[Dataset entries]
┌──

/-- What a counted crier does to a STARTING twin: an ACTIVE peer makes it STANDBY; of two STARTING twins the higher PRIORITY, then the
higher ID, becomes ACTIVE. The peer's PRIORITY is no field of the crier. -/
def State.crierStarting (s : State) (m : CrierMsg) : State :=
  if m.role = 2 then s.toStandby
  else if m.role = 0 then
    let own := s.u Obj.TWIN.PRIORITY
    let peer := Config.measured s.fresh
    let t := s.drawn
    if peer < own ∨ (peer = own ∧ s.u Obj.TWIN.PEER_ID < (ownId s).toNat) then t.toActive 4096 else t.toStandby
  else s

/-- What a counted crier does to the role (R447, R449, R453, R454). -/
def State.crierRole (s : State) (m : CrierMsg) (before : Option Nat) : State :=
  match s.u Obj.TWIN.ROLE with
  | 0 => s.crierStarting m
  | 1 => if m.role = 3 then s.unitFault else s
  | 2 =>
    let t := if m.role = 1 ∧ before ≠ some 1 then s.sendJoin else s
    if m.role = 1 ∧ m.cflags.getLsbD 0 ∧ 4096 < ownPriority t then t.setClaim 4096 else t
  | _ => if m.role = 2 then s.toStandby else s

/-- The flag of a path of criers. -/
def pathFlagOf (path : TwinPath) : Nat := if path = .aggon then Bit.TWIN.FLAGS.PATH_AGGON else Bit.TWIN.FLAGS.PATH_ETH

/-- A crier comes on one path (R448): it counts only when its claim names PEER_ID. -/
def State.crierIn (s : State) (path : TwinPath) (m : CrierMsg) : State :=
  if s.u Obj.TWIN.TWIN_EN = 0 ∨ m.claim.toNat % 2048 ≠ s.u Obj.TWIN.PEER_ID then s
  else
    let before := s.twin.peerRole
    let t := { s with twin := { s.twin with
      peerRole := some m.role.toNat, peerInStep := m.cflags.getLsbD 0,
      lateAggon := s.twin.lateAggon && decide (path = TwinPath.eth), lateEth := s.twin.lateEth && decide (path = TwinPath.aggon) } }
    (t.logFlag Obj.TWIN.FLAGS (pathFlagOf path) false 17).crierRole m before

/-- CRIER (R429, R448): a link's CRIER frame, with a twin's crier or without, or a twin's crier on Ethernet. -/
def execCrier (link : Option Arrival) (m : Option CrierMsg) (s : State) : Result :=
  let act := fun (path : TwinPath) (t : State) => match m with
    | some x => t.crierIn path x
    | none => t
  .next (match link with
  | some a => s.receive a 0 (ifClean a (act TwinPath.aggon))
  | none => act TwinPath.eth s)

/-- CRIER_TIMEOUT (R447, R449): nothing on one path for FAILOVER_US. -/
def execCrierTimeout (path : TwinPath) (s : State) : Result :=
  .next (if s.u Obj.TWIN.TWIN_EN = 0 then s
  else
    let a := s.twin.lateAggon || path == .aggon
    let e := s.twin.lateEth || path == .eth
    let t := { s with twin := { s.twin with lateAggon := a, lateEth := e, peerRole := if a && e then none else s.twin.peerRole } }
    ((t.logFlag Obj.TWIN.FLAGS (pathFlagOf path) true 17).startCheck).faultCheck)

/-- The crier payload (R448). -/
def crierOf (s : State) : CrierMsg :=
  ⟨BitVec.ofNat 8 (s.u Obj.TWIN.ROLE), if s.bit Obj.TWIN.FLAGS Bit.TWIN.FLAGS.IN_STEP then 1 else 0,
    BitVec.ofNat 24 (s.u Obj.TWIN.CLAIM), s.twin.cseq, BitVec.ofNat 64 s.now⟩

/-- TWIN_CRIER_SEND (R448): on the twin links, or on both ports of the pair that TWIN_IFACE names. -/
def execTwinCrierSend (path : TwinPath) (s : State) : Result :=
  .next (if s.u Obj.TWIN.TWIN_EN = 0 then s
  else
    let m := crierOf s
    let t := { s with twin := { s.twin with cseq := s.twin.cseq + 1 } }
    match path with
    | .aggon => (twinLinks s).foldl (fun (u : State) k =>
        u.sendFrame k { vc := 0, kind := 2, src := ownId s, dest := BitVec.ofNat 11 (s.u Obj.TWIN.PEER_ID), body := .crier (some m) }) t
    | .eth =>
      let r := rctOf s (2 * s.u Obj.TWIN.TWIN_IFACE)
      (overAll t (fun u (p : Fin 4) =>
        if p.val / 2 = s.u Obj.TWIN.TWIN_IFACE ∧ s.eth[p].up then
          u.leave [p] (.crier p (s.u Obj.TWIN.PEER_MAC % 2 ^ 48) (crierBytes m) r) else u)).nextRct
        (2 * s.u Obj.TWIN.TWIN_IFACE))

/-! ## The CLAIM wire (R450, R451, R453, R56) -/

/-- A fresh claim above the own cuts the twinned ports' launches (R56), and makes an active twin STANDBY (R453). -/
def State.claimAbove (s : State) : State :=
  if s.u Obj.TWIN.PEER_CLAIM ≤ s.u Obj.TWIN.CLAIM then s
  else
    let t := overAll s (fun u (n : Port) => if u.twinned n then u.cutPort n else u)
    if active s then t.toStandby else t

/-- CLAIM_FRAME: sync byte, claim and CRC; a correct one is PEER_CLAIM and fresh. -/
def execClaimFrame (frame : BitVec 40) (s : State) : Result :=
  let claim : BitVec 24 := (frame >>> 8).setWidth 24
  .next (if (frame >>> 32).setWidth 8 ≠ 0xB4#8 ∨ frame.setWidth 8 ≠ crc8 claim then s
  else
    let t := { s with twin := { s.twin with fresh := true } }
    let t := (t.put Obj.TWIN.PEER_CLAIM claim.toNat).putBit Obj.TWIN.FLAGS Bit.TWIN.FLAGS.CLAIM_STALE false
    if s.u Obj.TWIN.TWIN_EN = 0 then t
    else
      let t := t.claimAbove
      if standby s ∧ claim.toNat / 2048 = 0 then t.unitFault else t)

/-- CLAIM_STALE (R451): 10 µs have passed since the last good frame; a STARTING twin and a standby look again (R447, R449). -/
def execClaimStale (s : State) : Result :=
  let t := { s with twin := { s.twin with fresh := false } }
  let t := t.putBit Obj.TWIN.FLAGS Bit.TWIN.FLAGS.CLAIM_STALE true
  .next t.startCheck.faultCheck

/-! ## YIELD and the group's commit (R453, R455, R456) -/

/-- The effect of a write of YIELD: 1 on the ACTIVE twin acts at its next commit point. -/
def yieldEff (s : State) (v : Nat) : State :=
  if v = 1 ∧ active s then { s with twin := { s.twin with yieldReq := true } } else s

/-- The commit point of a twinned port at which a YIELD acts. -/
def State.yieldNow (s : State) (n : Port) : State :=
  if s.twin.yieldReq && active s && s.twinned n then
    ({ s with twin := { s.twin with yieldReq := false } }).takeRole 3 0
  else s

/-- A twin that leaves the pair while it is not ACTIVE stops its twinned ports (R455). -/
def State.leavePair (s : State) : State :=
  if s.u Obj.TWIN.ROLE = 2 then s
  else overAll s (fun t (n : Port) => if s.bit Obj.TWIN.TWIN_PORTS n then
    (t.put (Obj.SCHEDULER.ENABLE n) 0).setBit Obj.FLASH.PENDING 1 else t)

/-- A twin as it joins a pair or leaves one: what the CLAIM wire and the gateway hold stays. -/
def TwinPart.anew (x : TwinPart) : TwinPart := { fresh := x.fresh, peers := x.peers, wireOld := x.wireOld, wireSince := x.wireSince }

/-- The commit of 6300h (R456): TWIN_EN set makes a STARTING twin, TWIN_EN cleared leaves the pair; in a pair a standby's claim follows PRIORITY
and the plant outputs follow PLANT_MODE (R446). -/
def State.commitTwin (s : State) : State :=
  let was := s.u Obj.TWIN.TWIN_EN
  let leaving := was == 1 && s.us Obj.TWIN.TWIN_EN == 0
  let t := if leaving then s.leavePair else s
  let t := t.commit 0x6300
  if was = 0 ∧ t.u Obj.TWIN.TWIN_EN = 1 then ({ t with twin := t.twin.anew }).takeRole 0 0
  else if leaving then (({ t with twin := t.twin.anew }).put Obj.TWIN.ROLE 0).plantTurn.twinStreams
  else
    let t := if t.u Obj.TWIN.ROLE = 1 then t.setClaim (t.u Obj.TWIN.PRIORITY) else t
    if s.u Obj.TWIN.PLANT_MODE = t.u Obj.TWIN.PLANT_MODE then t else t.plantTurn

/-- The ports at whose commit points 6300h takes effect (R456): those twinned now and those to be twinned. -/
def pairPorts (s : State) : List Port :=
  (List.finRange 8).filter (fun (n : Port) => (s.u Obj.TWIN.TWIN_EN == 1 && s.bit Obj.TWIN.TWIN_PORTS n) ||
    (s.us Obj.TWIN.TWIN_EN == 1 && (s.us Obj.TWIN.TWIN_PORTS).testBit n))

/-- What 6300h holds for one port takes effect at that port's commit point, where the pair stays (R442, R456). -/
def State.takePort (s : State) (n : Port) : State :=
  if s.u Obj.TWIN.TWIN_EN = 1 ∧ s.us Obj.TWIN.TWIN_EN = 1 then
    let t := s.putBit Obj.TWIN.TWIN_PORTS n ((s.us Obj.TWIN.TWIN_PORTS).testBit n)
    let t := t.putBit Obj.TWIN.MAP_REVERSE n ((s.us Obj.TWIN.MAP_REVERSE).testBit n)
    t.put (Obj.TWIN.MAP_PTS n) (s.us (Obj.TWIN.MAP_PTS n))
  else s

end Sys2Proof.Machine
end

└──

▶ What you need to do
Using the data above, print exactly the lines from the line that contains "s.unitFault else s" through the line that contains "TWIN_IFACE names. -/", with both included.

▶ Exercise response
  | 1 => if m.role = 3 then s.unitFault else s
  | 2 =>
    let t := if m.role = 1 ∧ before ≠ some 1 then s.sendJoin else s
    if m.role = 1 ∧ m.cflags.getLsbD 0 ∧ 4096 < ownPriority t then t.setClaim 4096 else t
  | _ => if m.role = 2 then s.toStandby else s

/-- The flag of a path of criers. -/
def pathFlagOf (path : TwinPath) : Nat := if path = .aggon then Bit.TWIN.FLAGS.PATH_AGGON else Bit.TWIN.FLAGS.PATH_ETH

/-- A crier comes on one path (R448): it counts only when its claim names PEER_ID. -/
def State.crierIn (s : State) (path : TwinPath) (m : CrierMsg) : State :=
  if s.u Obj.TWIN.TWIN_EN = 0 ∨ m.claim.toNat % 2048 ≠ s.u Obj.TWIN.PEER_ID then s
  else
    let before := s.twin.peerRole
    let t := { s with twin := { s.twin with
      peerRole := some m.role.toNat, peerInStep := m.cflags.getLsbD 0,
      lateAggon := s.twin.lateAggon && decide (path = TwinPath.eth), lateEth := s.twin.lateEth && decide (path = TwinPath.aggon) } }
    (t.logFlag Obj.TWIN.FLAGS (pathFlagOf path) false 17).crierRole m before

/-- CRIER (R429, R448): a link's CRIER frame, with a twin's crier or without, or a twin's crier on Ethernet. -/
def execCrier (link : Option Arrival) (m : Option CrierMsg) (s : State) : Result :=
  let act := fun (path : TwinPath) (t : State) => match m with
    | some x => t.crierIn path x
    | none => t
  .next (match link with
  | some a => s.receive a 0 (ifClean a (act TwinPath.aggon))
  | none => act TwinPath.eth s)

/-- CRIER_TIMEOUT (R447, R449): nothing on one path for FAILOVER_US. -/
def execCrierTimeout (path : TwinPath) (s : State) : Result :=
  .next (if s.u Obj.TWIN.TWIN_EN = 0 then s
  else
    let a := s.twin.lateAggon || path == .aggon
    let e := s.twin.lateEth || path == .eth
    let t := { s with twin := { s.twin with lateAggon := a, lateEth := e, peerRole := if a && e then none else s.twin.peerRole } }
    ((t.logFlag Obj.TWIN.FLAGS (pathFlagOf path) true 17).startCheck).faultCheck)

/-- The crier payload (R448). -/
def crierOf (s : State) : CrierMsg :=
  ⟨BitVec.ofNat 8 (s.u Obj.TWIN.ROLE), if s.bit Obj.TWIN.FLAGS Bit.TWIN.FLAGS.IN_STEP then 1 else 0,
    BitVec.ofNat 24 (s.u Obj.TWIN.CLAIM), s.twin.cseq, BitVec.ofNat 64 s.now⟩

/-- TWIN_CRIER_SEND (R448): on the twin links, or on both ports of the pair that TWIN_IFACE names. -/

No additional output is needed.